We Interrupt This Program…

September 15, 2005:  A pause for the moment in the Picket-Size Me blog entries to address something much more important than my waistline.  Freelance journalist Noah Richler wrote a very inaccurate and loathsome piece in the Globe and Mail on Wednesday, which you can get to from here.

As president of the Freelance Branch of the Canadian Media Guild, I was outraged and felt obliged to answer.  This morning I sent the following reply to Letters To The Editor at the Globe, but I’m not sure if they will print it as a few of my CMG colleagues were less time-zone disadvantaged then I was and had excellent replies printed in the paper today.  Anyway, I hope you will read this:

Re:  Burst That Union Bubble, Globe, Sept. 14/05

Noah Richler seems to have missed the whole point of what the Canadian Media Guild is fighting for at the bargaining table with CBC management.  Contrary to his assertions, the Guild welcomes temporary workers and freelance contributors. 

A bit about my credentials.  I’ve been a radio journalist in both private radio and at the CBC for the past 22 years.  I joined the CBC as a staff announcer/operator, but was forced to leave my staff position to move up the ladder to become a contract show producer.  Three years after giving up my staff status, I was unceremoniously ‘non-renewed’ by my manager, as I was no longer the ‘flavour of the month’.  Yet I still believe in what the CBC does, and for the past 8 years I have been a ‘flavour’ of another sort, producing and presenting 2-3 segments a week about food as a freelance contributor to the CBC, while also writing about food for a variety of publications.

The Guild ensures that freelance contributors like me are never paid lower than the scales set out in the collective agreement and that there is an opportunity to negotiate overscale amounts as well as copyright ownership.  I even sat at the bargaining table during our last negotiations and helped win significant rate increases for freelancers.  If I want a Guild staff representative to help me negotiate a contract, or check into rates, or argue about kill fees, I just have to pick up the phone and call for help.  For that help I pay the princely sum of just 1.55 per cent of my fees, with a yearly maximum of $1500.00.   While Don Cherry says the Guild hasn’t helped him in 23 years of dealing with management, (William Houston, Globe Sept. 13/05) it’s likely he never asked it to negotiate for him either.  The Guild would be a lot cheaper than his agent, I’m sure.

As an experienced journalist, I have the confidence and contacts necessary to be a true freelancer who makes his living from the CBC and a variety of other sources.  But my younger colleagues aren’t so lucky.  They need to start somewhere, and as far as temporary workers are concerned, the Guild never unreasonably withholds permission to hire a temporary worker under a wide variety of scenarios. But when these so-called ‘casual’ workers toil for 3 years or 5 or 10 on a series of contracts they are not ‘casual’ or ‘temporary’ workers.  They are people who help make the CBC one of the only truly Canadian voices in the country. Do they not deserve to know where their next paycheque is coming from?  Perhaps Mr. Richler doesn’t have to worry about raising children, a mortgage, and car payments.  Then again, he got to take three years to complete his two projects; he had an office, no doubt complete with phone, computer and permanent staff to help him out. Sounds like a permanent job to me….

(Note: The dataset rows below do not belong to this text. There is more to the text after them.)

-- ==== Sys2Proof/Machine/Queues.lean ====
section
/-! DEFINITION. Work queues: examining the head slot and latching its packet (R40 to R46), the manifest of a LAUNCH (R23 to R26,
R31, R41), packet copies (R255), COLL packets (R380) and SIGNALs (R43). -/

namespace Sys2Proof.Machine

/-! ### Accesses that no stream of a launch makes -/

/-- The checks of an access in an ASID for given identities and class (R37: 1 host, 2 peers), with no launch. -/
def State.outsideSpot (s : State) (asid : Nat) (ids : List Nat) (cls : Nat) (hostPages : Bool) (a : Nat) (load store : Bool) :
    Spot × State :=
  if 2 ^ 48 ≤ a then (.cause (accessCause 12 a 0 store false), s)
  else
    match s.translate farTlb asid a with
    | none => (.page asid a, s)
    | some (leaf, s) =>
      if (store && !leaf.w) || (leaf.host && !hostPages) then (.cause (accessCause 13 a 0 store false), s)
      else if leaf.host then (if s.hostReady then .ok (hostPlace (leaf.pa + a % 4096)) (some leaf) none else .remote, s)
      else if s.noToken leaf then
        (if s.queuePageOk leaf cls then .ok (leaf.pa + a % 4096) (some leaf) none
         else .cause (accessCause 13 a 0 store false), s)
      else (s.tokenSpot ids none (leaf.pa + a % 4096) a load store (some leaf), s)

/-- Bytes of device memory as the distributor reads them, whole 8-byte units at a time. -/
def State.distRead (s : State) (asid a : Nat) : Nat → Option (List Byte × State)
  | 0 => some ([], s)
  | n + 1 =>
    match s.distPlace asid a with
    | none => none
    | some (p, s) => (s.distRead asid (a + 8) n).map fun r => (s.bytes p 8 ++ r.1, r.2)

/-! ### The head slot (R40, R45) -/

def State.setQ (s : State) (q : Nat) (w : WorkQueue) : State := { s with queues := tput s.queues q w }

/-- The index words in memory. -/
def State.widx (s : State) (w : WorkQueue) : Nat := natLE (s.bytes w.widxPa 8)
def State.ridx (s : State) (w : WorkQueue) : Nat := natLE (s.bytes w.ridxPa 8)
def State.bumpRidx (s : State) (w : WorkQueue) : State := s.putBytes w.ridxPa (bytesLE (s.ridx w + 1) 8)

/-- PHASE of a lap. -/
def phaseOf (w : WorkQueue) (i : Nat) : Nat := if i / 2 ^ w.logslots % 2 = 0 then 1 else 0

/-- The published packet of the head slot, if there is one; a slot that does not translate counts as not published (log
entry 22). -/
def State.headPacket (s : State) (w : WorkQueue) : Option (List Byte × State) :=
  match s.distRead w.asid (w.base + s.ridx w % 2 ^ w.logslots * 64) 8 with
  | some (bs, s) => if (bs.getD 1 0).toNat % 2 = phaseOf w (s.ridx w) then some (bs, s) else none
  | none => none

/-- A queue that the distributor may examine. -/
def WorkQueue.open (w : WorkQueue) : Bool :=
  !w.closing && !w.stalled && w.head.isNone && w.packet.isNone

/-- A field of a packet of 64 bytes. -/
def pktField (bs : List Byte) (o n : Nat) : Nat := natLE ((bs.drop o).take n)
def pktType (bs : List Byte) : Nat := pktField bs 0 1
def pktTag (bs : List Byte) : Nat := pktField bs 4 4

/-- The body length of a type (R41). -/
def pktLen : Nat → Option Nat
  | 0 => some 0
  | 1 => some 40
  | 2 => some 40
  | 3 => some 24
  | 4 => some 16
  | _ => none

/-- Reserved bits of a body, and the numbers with limits and no detail of their own (log entry 22). -/
def pktReserved (bs : List Byte) : Nat → Bool
  | 1 => pktField bs 0x28 8 &&& 0xFFFFFFFFFF0000FC != 0 || 4096 < pktField bs 0x29 2
  | 2 => pktField bs 0x20 8 / 4 != 0 || pktField bs 0x18 8 = 0 || 2 ^ 40 < pktField bs 0x18 8
  | 3 => pktField bs 0x16 2 != 0
  | 4 => pktField bs 0x10 8 / 2 != 0
  | _ => false

/-- Addresses of a body: offset, alignment, and whether 0 means none. -/
def pktAddrs : Nat → List (Nat × Nat × Bool)
  | 1 => [(0x08, 64, false), (0x10, 64, true), (0x18, 8, true), (0x20, 8, true)]
  | 2 => [(0x08, 8, false), (0x10, 8, false), (0x28, 8, true)]
  | 3 => [(0x08, 128, false), (0x18, 8, true)]
  | 4 => [(0x08, 8, true)]
  | _ => []

/-- The completion address that a type places, and whether it is in host memory. -/
def pktCompletion (bs : List Byte) : Nat → Option (Nat × Bool)
  | 1 => some (pktField bs 0x18 8, pktField bs 0x28 1 % 2 = 1)
  | 2 => some (pktField bs 0x28 8, pktField bs 0x20 1 / 2 % 2 = 1)
  | 3 => some (pktField bs 0x18 8, false)
  | 4 => some (pktField bs 0x08 8, pktField bs 0x10 1 % 2 = 1)
  | _ => none

/-- The BAD_PACKET detail of a packet: the lowest that applies. -/
def badPacket (bs : List Byte) : Option Nat :=
  let t := pktType bs
  match pktLen t with
  | none => some 1
  | some n =>
    if pktField bs 2 2 != n then some 2
    else if pktField bs 1 1 / 2 != 0 || (bs.drop (8 + n)).any (· != 0) || pktReserved bs t then some 3
    else if (pktAddrs t).any fun x => pktField bs x.1 8 % x.2.1 != 0 || (!x.2.2 && pktField bs x.1 8 = 0) then some 4
    else none

/-- A queue fault record (R46, R390), and the driver's signal. -/
def State.queueFault (s : State) (q : Nat) (w : WorkQueue) (c : Cause) : State :=
  let r := faultRecord false true 6 c 0xFFFF 0 0 0 Cut.default
  let s := s.writeTo w.asid w.qfault false (bytesLE r.toNat 128)
  { s with dev := s.dev.signal 2 q }

/-- The completion counter that a LAUNCH packet names, if its address is aligned (R41, R42). -/
def State.packetCounter (s : State) (w : WorkQueue) (bs : List Byte) : State :=
  let a := pktField bs 0x20 8
  if pktType bs = 1 && a % 8 = 0 then s.addOne w.asid a (pktField bs 0x28 1 / 2 % 2 = 1) else s

/-- A queue fault record of a broken packet, whose cause the spec does not give: one of those that R389 reports (log entry 11). -/
def State.brokenPacket (s : State) (q : Nat) (w : WorkQueue) (i : Nat) : State :=
  let (v, s) := s.draw
  s.queueFault q w { code := v.toNat % 27 + 1, sub := v.toNat / 256 % 256, args := [q, i] }

/-- A broken packet performs nothing: a BAD_PACKET completion word, and its counter, or a queue fault record (R42). -/
def State.refusePacket (s : State) (q : Nat) (w : WorkQueue) (bs : List Byte) (i detail : Nat) : State :=
  match pktCompletion bs (pktType bs) with
  | some (a, host) =>
    if a % 8 = 0 then (s.writeOut w.asid a host (bytesLE (completionWord (pktTag bs) 4 detail) 8)).packetCounter w bs
    else s.brokenPacket q w i
  | none => if pktType bs = 0 then s else s.brokenPacket q w i

/-! ### The manifest (R24 to R26, R31) -/

/-- D_m of a manifest, its checkpoint size S and its cost C (R59, R60). -/
def Manifest.maxDies (m : Manifest) : Nat := if m.policy / 64 % 2 = 1 then 1 else min 4 m.nclust
def Manifest.ckptSize (m : Manifest) : Nat :=
  4096 + 22528 * m.streams + (m.twin * 2052 + m.spad + 1024) * (m.nclust * m.ncore) + m.serai * m.nclust + m.depot * m.maxDies
def Manifest.ckptCost (m : Manifest) : Nat :=
  10 + (m.ckptSize + (1000000 * m.maxDies - 1)) / (1000000 * m.maxDies)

While contract workers in other industries receive a significant premium for their ‘non-staff’ status, the CBC hires many contract workers day to day, week to week, month to month at the lowest pay scales.  By not making any commitment, the Corporation loses the very creativity and vitality Mr. Richler claims is lacking, as many of these contract workers are taking their skills elsewhere for better pay and better working conditions.  Contrary to his assertions that the Guild’s goal is to defend the already guaranteed jobs of its members, the union is looking to the future, to secure jobs for the bright young minds that deserve to come up through the ranks. 

Over the past couple of years, staff representatives and elected officials at the Guild have successfully lobbied management to turn hundreds of these contract workers into staff employees, so Mr. Richler,  please don’t tell us the Guild doesn’t represent contract workers and only exacts its dues.  Management has presumably made wise decisions in hiring creative workers in the first place.  It has at least a year of probation to get rid of them without reason if they’re not working out, but as we are all discovering via numerous ‘unplugged’ broadcasts during the management-staged lockout, these employees are more flexible and creative than ever before.

Freelance contributors and temporary workers are more than welcome in the Guild’s proposals for a collective agreement with the CBC.  We just want to make sure they’re treated fairly and are given the chance to make a good living.  Creative renewal is also welcome, but not at any price, especially the price of mistreating a future generation of broadcasters.

We now return to our regular programming….thanks to everyone who helped out on the line today in Vancouver with our barbecue, it was a great success.  I’ll post on that on Friday.